Greenpeace uncovers evidence that illegally logged timber is being sold on to buyers in the UK, US, Europe and China

Brazil-laundering-illegal-timber
Sawmill in the middle of the forest, close to the river Curu do Sul, Para State. Photograph: Marizilda Cruppe/Greenpeace

Illegally logged timber in Brazil is being laundered on a massive and growing scale and then sold on to unwitting buyers in the UK, US, Europe and China, Greenpeace claimed on Thursday 15 May.

After a two-year investigation, the environmental campaign group says it has uncovered evidence of systematic abuse and a flawed monitoring system that contradicts the Brazilian government’s claims to be coping with the problem of deforestation in the Amazon.

In a report released on Thursday 15 May, Greenpeace cited five case studies of the fraudulent techniques used by the log launderers, including over-reporting the number and size of rare trees, logging trees protected by law, and over-extraction. It notes how forest management officials are implicated in the wrongdoing and several have previously been fined or detained for similar crimes in the past.

Far more than half of the wood from the two biggest timber producing regions of Brazil probably comes from illegal sources, it says, citing figures from the Brazilian environmental research NGO, Imazon, that 78% of the wood shipped from the vast Amazonian state of Pará is illegally felled, while the figure is 54% in Mato Grosso.
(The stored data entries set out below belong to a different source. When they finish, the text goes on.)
-- ==== Sys2Proof/Machine/Step.lean ====
section
/-! DEFINITION. One step: the next event of the total order (20_memory.md R75); when the host has nothing more to do, the
engine's turn, so that an accepted command completes (70_reset_and_hazards.md R242, log entry 4) and an IDLE block waits
(70_reset_and_hazards.md R232, log entry 15). -/

namespace Sys2Proof.Machine

/-- One step of the machine. -/
def step (s : State) : Host.Outcome State Fault Refusal :=
  match s.inbox with
  | [] => engineTurn s
  | e :: _ => handleEvent e s.popped

/-- The state in which the command word w has just been accepted (40_dispatch.md R111) and the very next step is its
completion: rst released and no event pending (log entry 11). -/
def State.withFetchWord (s : State) (nbits w : Nat) : State :=
  { s.accept (tableWord nbits w) with rst := false, inbox := [] }

end Sys2Proof.Machine
end

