-- ==== Sys2Proof/Safety.lean ====
section
/-! DEFINITION. What a safe state and a safe run are: the invariant that every step keeps, and the one duty of the host
whose breach the spec lets a model refuse. -/

namespace Sys2Proof.Machine

/-- The invariant of the machine. -/
structure State.Inv (s : State) : Prop where
  /-- BUF_SIZE is within its constraint (00_scope.md R7). -/
  bufSize : Config.bufSizeOk s.bufSize = true
  /-- The memory is in its canonical form (log entry 3). -/
  pbufWf : Memory.wf s.pbuf = true
  /-- No byte beyond the buffer has been written (20_memory.md R60). -/
  pbufInside : Memory.below s.bufSize s.pbuf = true
  /-- BUSY and DONE are never both 1: acceptance clears DONE, completion clears BUSY (10_state.md R24). -/
  busyDone : (s.status.busy && s.status.done) = false
  /-- RX_IP0.HLEN is the low nibble of VIHL, times 4 (10_state.md R34). -/
  hlen : s.rx.ip0.hlen.toNat = (s.rx.ip0.vihl.toNat &&& 0x0F) * 4
  /-- The payload that RX_PLOFF and RX_PLLEN locate lies in PBUF (10_state.md R39, 42_decode.md R151). -/
  payload : s.rx.ploff.toNat + s.rx.pllen.toNat ≤ s.bufSize
  /-- Before the first successful DECODE the ten registers read 0 (70_reset_and_hazards.md R235); afterwards RX_CLASS
  classifies the type and code in RX_IC0 (42_decode.md R160). -/
  cls : s.rx = Rx.reset ∨ s.rx.cls = classify s.rx.ic0.typ s.rx.ic0.code

/-- The transaction with which an event reaches the block, if it does (20_memory.md R61). -/
def Event.reaches (e : Event) : Option Txn :=
  match e with
  | .txn t => some t
  | .access addr dir size wdata => windowTxn addr dir size wdata
  | .engine => none
  | .rst _ => none

/-- The transaction that the next event is, if it reaches the block. -/
def State.nextTxn (s : State) : Option Txn := s.inbox.head?.bind Event.reaches

/-- The host issues no transaction to the block while rst is asserted (70_reset_and_hazards.md R230), over the events
still to come, when rst has the level `level` now. -/
def obeysReset (level : Bool) (es : List Event) : Bool :=
  match es with
  | [] => true
  | .rst l :: rest => obeysReset l rest
  | e :: rest => (!level || e.reaches.isNone) && obeysReset level rest

/-- The host of this state obeys the reset rule from here on. -/
def State.hostObeysReset (s : State) : Bool := obeysReset s.rst s.inbox

end Sys2Proof.Machine
end

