/-- 41_encode.md R130, R131, R132: ENCODE. When the segment fits, it writes the eight header bytes in front of the payload,
with the Internet checksum of the segment whose checksum field is zero, and CSUM; every other byte and every other
register is unchanged. When it does not fit, it fails with BAD_LENGTH. TYPE, CODE, ID and SEQ are any values. -/
def Obligations.EncodeWritesHeaderAndChecksum : Prop :=
  ∀ s : State,
    (s.base.toNat + 8 + s.len.toNat ≤ s.bufsz.toNat →
      ∃ t c, exec .encode s = .next t ∧
        c = inetChecksum ([s.txh0.typ, s.txh0.code, 0x00, 0x00, s.txh1.id.extractLsb' 8 8, s.txh1.id.extractLsb' 0 8,
          s.txh1.seq.extractLsb' 8 8, s.txh1.seq.extractLsb' 0 8] ++ s.pbufBytes (s.base.toNat + 8) s.len.toNat) ∧
        t.pbufBytes s.base.toNat 8 = [s.txh0.typ, s.txh0.code, c.extractLsb' 8 8, c.extractLsb' 0 8,
          s.txh1.id.extractLsb' 8 8, s.txh1.id.extractLsb' 0 8, s.txh1.seq.extractLsb' 8 8,
          s.txh1.seq.extractLsb' 0 8] ∧
        (∀ a, a < s.base.toNat ∨ s.base.toNat + 8 ≤ a → t.pbufByte a = s.pbufByte a) ∧
        t.readReg .csum = c.setWidth 32 ∧
        t.status = { s.status with busy := false, done := true, result := .ok } ∧
        { t with pbuf := s.pbuf, csum := s.csum, status := s.status } = s) ∧
    (s.bufsz.toNat < s.base.toNat + 8 + s.len.toNat →
      exec .encode s = .next { s with status := { s.status with busy := false, done := true, result := .badLength } })

/-- 41_encode.md R134: PACK writes MASK into the four payload bytes at BASE + 8, most significant byte first; CSUM, the
header bytes and every other byte and register are unchanged. When they do not fit, it fails with BAD_LENGTH. -/
def Obligations.PackWritesTheMaskPayload : Prop :=
  ∀ s : State,
    (s.base.toNat + 12 ≤ s.bufsz.toNat →
      ∃ t, exec .pack s = .next t ∧
        t.pbufBytes (s.base.toNat + 8) 4 = [s.mask.extractLsb' 24 8, s.mask.extractLsb' 16 8,
          s.mask.extractLsb' 8 8, s.mask.extractLsb' 0 8] ∧
        (∀ a, a < s.base.toNat + 8 ∨ s.base.toNat + 12 ≤ a → t.pbufByte a = s.pbufByte a) ∧
        t.status = { s.status with busy := false, done := true, result := .ok } ∧
        { t with pbuf := s.pbuf, status := s.status } = s) ∧
    (s.bufsz.toNat < s.base.toNat + 12 →
      exec .pack s = .next { s with status := { s.status with busy := false, done := true, result := .badLength } })

/-- 41_encode.md R136: ENCODE_AM writes the complete 12-byte address-mask message and CSUM; nothing else is changed, the old
payload bytes are not read, and LEN is not read. When it does not fit, it fails with BAD_LENGTH. -/
def Obligations.EncodeAmWritesTheWholeMessage : Prop :=
  ∀ s : State,
    (s.base.toNat + 12 ≤ s.bufsz.toNat →
      ∃ t c, exec .encodeAm s = .next t ∧
        c = inetChecksum [s.txh0.typ, s.txh0.code, 0x00, 0x00, s.txh1.id.extractLsb' 8 8, s.txh1.id.extractLsb' 0 8,
          s.txh1.seq.extractLsb' 8 8, s.txh1.seq.extractLsb' 0 8, s.mask.extractLsb' 24 8, s.mask.extractLsb' 16 8,
          s.mask.extractLsb' 8 8, s.mask.extractLsb' 0 8] ∧
        t.pbufBytes s.base.toNat 12 = [s.txh0.typ, s.txh0.code, c.extractLsb' 8 8, c.extractLsb' 0 8,
          s.txh1.id.extractLsb' 8 8, s.txh1.id.extractLsb' 0 8, s.txh1.seq.extractLsb' 8 8,
          s.txh1.seq.extractLsb' 0 8, s.mask.extractLsb' 24 8, s.mask.extractLsb' 16 8,
          s.mask.extractLsb' 8 8, s.mask.extractLsb' 0 8] ∧
        (∀ a, a < s.base.toNat ∨ s.base.toNat + 12 ≤ a → t.pbufByte a = s.pbufByte a) ∧
        t.readReg .csum = c.setWidth 32 ∧
        t.status = { s.status with busy := false, done := true, result := .ok } ∧
        { t with pbuf := s.pbuf, csum := s.csum, status := s.status } = s) ∧
    (s.bufsz.toNat < s.base.toNat + 12 →
      exec .encodeAm s =
        .next { s with status := { s.status with busy := false, done := true, result := .badLength } })

/-- 41_encode.md R135: PACK, then ENCODE with LEN = 4 and the same BASE, leaves PBUF[B .. B+12), every other byte and CSUM
exactly as ENCODE_AM leaves them, and completes with the same code, whether the message fits or not. -/
def Obligations.PackThenEncodeEqualsEncodeAm : Prop :=
  ∀ s : State, ∃ p t u, exec .pack s = .next p ∧ exec .encode { p with len := 4 } = .next t ∧ exec .encodeAm s = .next u ∧
    t.pbufBytes s.base.toNat 12 = u.pbufBytes s.base.toNat 12 ∧ t.csum = u.csum ∧
    (∀ a, t.pbufByte a = u.pbufByte a) ∧ t.status.result = u.status.result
“Logging in the Brazilian Amazon is absolutely out of control. The current control system is being used to launder illegal timber,” said Marcio Astrini, a campaigner who was part of the two-year investigation.

Widespread abuse of the current regulations for timber extraction allow illegal loggers to acquire dubiously obtained credits, according to environmental campaigners and federal prosecutors.

Brazil-illegal-timber
Some landowners may obtain surplus credits, which are sold and used for laundering illegal timber. Photograph: Marizilda Cruppe/Greenpeace

With little oversight, big landowners obtain permission to cut down more trees than they intend to log and then sell on unused credits to lumber mills and other farmers.

The investigation is likely to increase pressure on the government to tighten its monitoring and certification systems to minimize the damage done to the Amazon, the world’s biggest forest.

Logging is often the first step towards deforestation. The extraction of the most valuable trees, such as Apé, reduces canopy cover and opens up paths into the forest that are often later used to start fires for illegal land clearance.

Estimates of the scale of the problem are based on satellite date analysis by Imazon. Using publicly available images, the organization traces the degree of degradation of key areas in the Amazon, estimates the amount of timber felled in unauthorized areas and then compares this with official figures for timber sales.

According to Paulo Barreto of Imazon, the situation is rapidly getting worse. He says the area illegally logged increased by 151% in Pará and by 63% in Mato Grosso between 2011 and 2012.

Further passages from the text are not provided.